Dynamic Calculations

Dynamic Calculations is a part of the Expression function. Using Dynamic Calculations, you can define formulas to create new features from the existing features of the dataset.

Dynamic Calculations is one of the features available in the Expression Builder on the Feature Definition page.

Types of Dynamic Calculation

The different types of Dynamic Calculations are explained in the table below.
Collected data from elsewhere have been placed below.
/-- The tile-domain trigger codes of R309 with what each starts. Part 5. -/
def tileOps4 : List (Nat × (Move → Instr)) :=
  [(0x1E8, fun m => .sySemrd m), (0x1E9, fun m => .sySemwr m), (0x1EA, fun m => .sySemadd m),
   (0x1EB, fun m => .syRput m), (0x1EC, fun m => .syDrain m), (0x1ED, fun m => .syFence m),
   (0x1EE, fun m => .syClk m), (0x1EF, fun m => .syIdn m), (0x1F0, fun m => .cpDefs m),
   (0x1F1, fun m => .cpCancel m), (0x1F2, fun m => .cpMap m), (0x200, fun m => .cpGo m 0),
   (0x201, fun m => .cpGo m 1), (0x202, fun m => .cpGo m 2), (0x203, fun m => .cpGo m 3),
   (0x204, fun m => .cpGo m 4), (0x205, fun m => .cpGo m 5), (0x206, fun m => .cpGo m 6),
   (0x207, fun m => .cpGo m 7), (0x208, fun m => .cpGo m 8), (0x209, fun m => .cpGo m 9),
   (0x20A, fun m => .cpGo m 10), (0x20B, fun m => .cpGo m 11), (0x20C, fun m => .cpGo m 12)]

/-- The tile-domain trigger codes of R309 with what each starts. Part 6. -/
def tileOps5 : List (Nat × (Move → Instr)) :=
  [(0x20D, fun m => .cpGo m 13), (0x20E, fun m => .cpGo m 14), (0x20F, fun m => .cpGo m 15),
   (0x210, fun m => .mxMma m), (0x211, fun m => .mxMmd m), (0x212, fun m => .mxMdrn m),
   (0x213, fun m => .mxMclr m), (0x214, fun m => .mxMsave m), (0x215, fun m => .mxMload m),
   (0x218, fun m => .knAdd m), (0x219, fun m => .knMin m), (0x21A, fun m => .knMinu m),
   (0x21B, fun m => .knMax m), (0x21C, fun m => .knMaxu m), (0x21D, fun m => .knAnd m),
   (0x21E, fun m => .knOr m), (0x21F, fun m => .knXor m), (0x220, fun m => .knSwap m),
   (0x221, fun m => .knCas m), (0x222, fun m => .knTick m), (0x223, fun m => .knPadd m),
   (0x224, fun m => .knQadd m), (0x225, fun m => .knUpd m), (0x226, fun m => .knLd m)]

/-- The tile-domain trigger codes of R309 with what each starts. Part 7. -/
def tileOps6 : List (Nat × (Move → Instr)) :=
  [(0x227, fun m => .knSt m), (0x228, fun m => .lkSend m), (0x229, fun m => .lkRecv m),
   (0x22A, fun m => .lkProbe m), (0x22B, fun m => .lkPeek m)]

/-- The tile-domain trigger codes of R309 with what each starts. -/
def tileOps : List (Nat × (Move → Instr)) := tileOps0 ++ tileOps1 ++ tileOps2 ++ tileOps3 ++ tileOps4 ++ tileOps5 ++ tileOps6

/-- The cluster-domain trigger codes of R310 with what each starts. Part 1. -/
def clusterOps0 : List (Nat × (Move → Instr)) :=
  [(0x180, fun m => .vaAddb m), (0x181, fun m => .vaAddh m), (0x182, fun m => .vaAddw m),
   (0x183, fun m => .vaSubb m), (0x184, fun m => .vaSubh m), (0x185, fun m => .vaSubw m),
   (0x186, fun m => .vaMinb m), (0x187, fun m => .vaMinh m), (0x188, fun m => .vaMinw m),
   (0x189, fun m => .vaMaxb m), (0x18A, fun m => .vaMaxh m), (0x18B, fun m => .vaMaxw m),
   (0x18C, fun m => .vaCeqb m), (0x18D, fun m => .vaCeqh m), (0x18E, fun m => .vaCeqw m),
   (0x18F, fun m => .vaCltb m), (0x190, fun m => .vaClth m), (0x191, fun m => .vaCltw m),
   (0x192, fun m => .vaAnd m), (0x193, fun m => .vaOr m), (0x194, fun m => .vaXor m),
   (0x195, fun m => .vaAndn m), (0x196, fun m => .vaSllw m), (0x197, fun m => .vaSrlw m)]

/-- The cluster-domain trigger codes of R310 with what each starts. Part 2. -/
def clusterOps1 : List (Nat × (Move → Instr)) :=
  [(0x198, fun m => .vaSraw m), (0x199, fun m => .vaSel m), (0x19A, fun m => .vaClmul m),
   (0x19B, fun m => .vaXscan m), (0x19C, fun m => .vaAscan m), (0x19D, fun m => .vaPerm m),
   (0x19E, fun m => .vaRsum m), (0x19F, fun m => .vaRxor m), (0x1A0, fun m => .vaRmax m),
   (0x1A1, fun m => .vaRany m), (0x1C0, fun m => .vpPadd m), (0x1C1, fun m => .vpPsub m),
   (0x1C2, fun m => .vpPmul m), (0x1C3, fun m => .vpPfma m), (0x1C4, fun m => .vpPfms m),
   (0x1C5, fun m => .vpPmin m), (0x1C6, fun m => .vpPmax m), (0x1C7, fun m => .vpPabs m),
   (0x1C8, fun m => .vpPneg m), (0x1C9, fun m => .vpPceq m), (0x1CA, fun m => .vpPclt m),
   (0x1CB, fun m => .vpPcle m), (0x1D0, fun m => .vqQclr0 m), (0x1D1, fun m => .vqQmac0 m)]

/-- The cluster-domain trigger codes of R310 with what each starts. Part 3. -/
def clusterOps2 : List (Nat × (Move → Instr)) :=
  [(0x1D2, fun m => .vqQadd0 m), (0x1D3, fun m => .vqQsub0 m), (0x1D4, fun m => .vqQrnd0 m),
   (0x1D5, fun m => .vqQsav0 m), (0x1D6, fun m => .vqQld0 m), (0x1D7, fun m => .vqQxadd0 m),
   (0x1D8, fun m => .vqQred0 m), (0x1D9, fun m => .vqQovf0 m), (0x1E0, fun m => .vqQclr1 m),
   (0x1E1, fun m => .vqQmac1 m), (0x1E2, fun m => .vqQadd1 m), (0x1E3, fun m => .vqQsub1 m),
   (0x1E4, fun m => .vqQrnd1 m), (0x1E5, fun m => .vqQsav1 m), (0x1E6, fun m => .vqQld1 m),
   (0x1E7, fun m => .vqQxadd1 m), (0x1E8, fun m => .vqQred1 m), (0x1E9, fun m => .vqQovf1 m),
   (0x1F0, fun m => .vcCvt m), (0x1F1, fun m => .vcCvth m), (0x1F2, fun m => .vcCvi m),
   (0x1F3, fun m => .vcCvih m), (0x1F4, fun m => .vcCvo m), (0x1F5, fun m => .vcMxsc m)]

/-- The cluster-domain trigger codes of R310 with what each starts. Part 4. -/
def clusterOps3 : List (Nat × (Move → Instr)) :=
  [(0x1F6, fun m => .vcQuan m), (0x1F7, fun m => .vcDequ m), (0x1F8, fun m => .vmLd m),
   (0x1F9, fun m => .vmLds m), (0x1FA, fun m => .vmLdg m), (0x1FB, fun m => .vmSt m),
   (0x1FC, fun m => .vmSts m), (0x1FD, fun m => .vmSct m), (0x200, fun m => .vxXrot m),
   (0x201, fun m => .vxXbc m), (0x204, fun m => .vfFeval m)]

/-- The cluster-domain trigger codes of R310 with what each starts. -/
def clusterOps : List (Nat × (Move → Instr)) := clusterOps0 ++ clusterOps1 ++ clusterOps2 ++ clusterOps3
Name and Calculation Type	Code Editor	Description
Cumulative cumulative(, function="Sum", decimals=4)	`cumulative([Element1], function="Sum", decimals=4)`	It returns the cumulative value of the selected Feature based on the selected Function. Available values are: Sum Mean Max Min
Rolling Window rollingWindow(, function="Sum", direction="Backward", windowSize=1, decimals=4)	`rollingWindow([Element1], function="Sum", direction="Backward", windowSize=1, decimals=4)`	It returns the rolling value of the selected Feature based on the defined Window Size. Example: rollingWindow([Row ID], function="Mean", direction="Forward", windowSize=1, decimals=4)
Difference diffData(, relativeTo="Previous", windowSize=1, decimals=4)	`diffData([Element1], relativeTo="Value1", windowSize=1, decimals=4)`	It returns the difference between two rows of the selected Feature based on the defined Window Size. Available Values are: Previous Next First Last
Percent Difference percentDiff(, relativeTo="Previous", windowSize=1, decimals=4)	`percentDiff([Element1], relativeTo="Value1", windowSize=1, decimals=4)`	It returns the percentage difference between two rows of the selected Feature based on the defined Window Size. Available Values are: Previous Next First Last
Percent From percentFrom(, relativeTo="Previous", windowSize=1, decimals=4)	Coming soon	Coming soon
Rank rankData(, , method="Dense", order="ASC")	`rankData([Element1], [Element2], method="Dense", order="ASC")`	It returns the numerical data ranks of a Feature in the selected Order based on the selected Rank Method. Methods: Dense Row_Number Rank Order: ASC DESC
Lag lagData(, windowSize=1)	`lagData([Element1], windowSize=1)`	It returns the value from a previous row of the selected Feature based on the defined Window Size.
Lead leadData(, windowSize=1)	`leadData([Element1], windowSize=1)`	It returns the value from the next row of the selected Feature based on the defined Window Size.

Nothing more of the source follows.